Alexandre Dumas: The Three Musketeers

56. CAPTIVITY: THE FIFTH DAY (continued)

"No doubt some invisible witness had seen me draw the water from that fountain, and had taken advantage of my confidence in it, the better to assure my ruin, so coolly resolved upon, so cruelly pursued.

"Half an hour had not passed when the same symptoms began to appear; but as I had only drunk half a glass of the water, I contended longer, and instead of falling entirely asleep, I sank into a state of drowsiness which left me a perception of what was passing around me, while depriving me of the strength either to defend myself or to fly.

"I dragged myself toward the bed, to seek the only defense I had left--my saving knife; but I could not reach the bolster. I sank on my knees, my hands clasped round one of the bedposts; then I felt that I was lost."

Felton became frightfully pale, and a convulsive tremor crept through his whole body.

"And what was most frightful," continued Milady, her voice altered, as if she still experienced the same agony as at that awful minute, "was that at this time I retained a consciousness of the danger that threatened me; was that my soul, if I may say so, waked in my sleeping body; was that I saw, that I heard.
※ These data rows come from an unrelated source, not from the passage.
/-- An image that cannot be read from a block on: a fault ends ABORTED (R304), a failed seal SEAL_MISMATCH. -/
def State.stageUnread (s : State) (a : Nat) : State :=
  if rangeOk a 4096 then ((s.check [a / 4096] 0x0E03).fwEnds stSeal 0).release mStage 0
  else (((s.accessFault 0 a 0).fwEnds stAborted 0)).release mStage 0

/-- The body is read, and written to the slot; one that cannot be read leaves the slot without a header (R443 steps 3 to 5). -/
def State.stageBody (s : State) (h : List Byte) (a len : Nat) : State :=
  let n := (s.badStage a len).getD ((len + 4095) / 4096)
  let s := (s.cacheUse a (Nat.min len (4096 * n))).check ((List.range n).map (a / 4096 + ·)) 0x0E03
  let s := s.eraseSlot (s.bytes a (Nat.min len (4096 * n)))
  match s.badStage a len with
  | some i => s.stageUnread (a + 4096 * i)
  | none => ({ s with fw := { s.fw with staging := some h } }).wf pgFirmware R.FIRMWARE.FW_STATUS_STATE 3

/-- STAGE (R443): the header is read and checked before the body. -/
def State.stage (s : State) : State :=
  let a := s.stageRange.1
  if s.onTrial || s.fw.staging.isSome || s.bootCtl.pending.isSome then s.fwEnds stAborted 8
  else
    let g := s.askGrant mStage [] 0
    if !g.2 then g.1.fwEnds stMaintBusy 0
    else if (g.1.badStage a 4096).isSome then g.1.stageUnread a
    else
      let s := (g.1.cacheUse a 4096).check [a / 4096] 0x0E03
      let h := s.bytes a 224
      match s.fwRefusal h with
      | some c => (s.refuseImage h c).release mStage 0
      | none => s.stageBody h (a + 4096) (fhBodyLen h)

/-- STAGE (R443). -/
def execStage (view : View) (s : State) : Host.Outcome State Fault Refusal :=
  .next (s.onWrite view pgFirmware false fun s => s.whenFree [s.stageRange] State.stage)

/-- STAGE_COMPLETE (R443 steps 5 to 7): `flashGood` says that the body read back as it was written. -/
def execStageComplete (flashGood : Bool) (s : State) : Host.Outcome State Fault Refusal :=
  .next (match s.fw.staging with
    | none => s
    | some h =>
      let k := s.fw.stageTo
      let body := (s.fwSlot k).body
      let s := { s with fw := { s.fw with staging := none } }
      let s := if flashGood && sm3 body == fhDigest h then
          (((s.logFirm pgFirmware 0x0E02 [k, fhVersion h]).setSlotFw k ⟨h, body, Config.gcmGood h body⟩).showSlot k 2).fwEnds stDone 0
        else ((s.logFirm pgFirmware 0x0E03 [k, 0]).showSlot k 3).fwEnds stSeal 0
      (s.cause pgFirmware 0).release mStage 0)

/-! Activation, cancellation, confirmation (R444, R446, R447). -/

/-- The staged slot. -/
def State.stagedSlot (s : State) : Option Nat := [0, 1].find? fun k => s.slotState k == 2

/-- ACTIVATE (R444): nothing to activate changes nothing. -/
def execActivate (view : View) (s : State) : Host.Outcome State Fault Refusal :=
  .next (s.onWrite view pgFirmware false fun s =>
    match s.stagedSlot with
    | some k => ((s.logFirm pgFirmware 0x0E04 [k, fhVersion (s.fwSlot k).header]).writeBoot s.bootCtl.active (some k) false).showBoot
    | none => s)

/-- CANCEL (R444): a pending slot that has not booted. -/
def execCancel (view : View) (s : State) : Host.Outcome State Fault Refusal :=
  .next (s.onWrite view pgFirmware false fun s =>
    if s.bootCtl.pending.isSome && !s.bootCtl.trial then (s.writeBoot s.bootCtl.active none false).showBoot else s)

/-- The fuse count advances to a value that is higher (R447), and is shown. -/
def State.raiseFuses (s : State) (n : Nat) : State :=
  let n := Nat.max s.fw.fuses n
  ({ s with fw := { s.fw with fuses := n } }).wf pgSecurity R.SECURITY.SEC_STATUS_ARB n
It is true that all was like a dream, but it was not the less frightful.

"I saw the lamp ascend, and leave me in darkness; then I heard the well-known creaking of the door although I had heard that door open but twice.

"I felt instinctively that someone approached me; it is said that the doomed wretch in the deserts of America thus feels the approach of the serpent.

"I wished to make an effort; I attempted to cry out. By an incredible effort of will I even raised myself up, but only to sink down again immediately, and to fall into the arms of my persecutor."

"Tell me who this man was!" cried the young officer.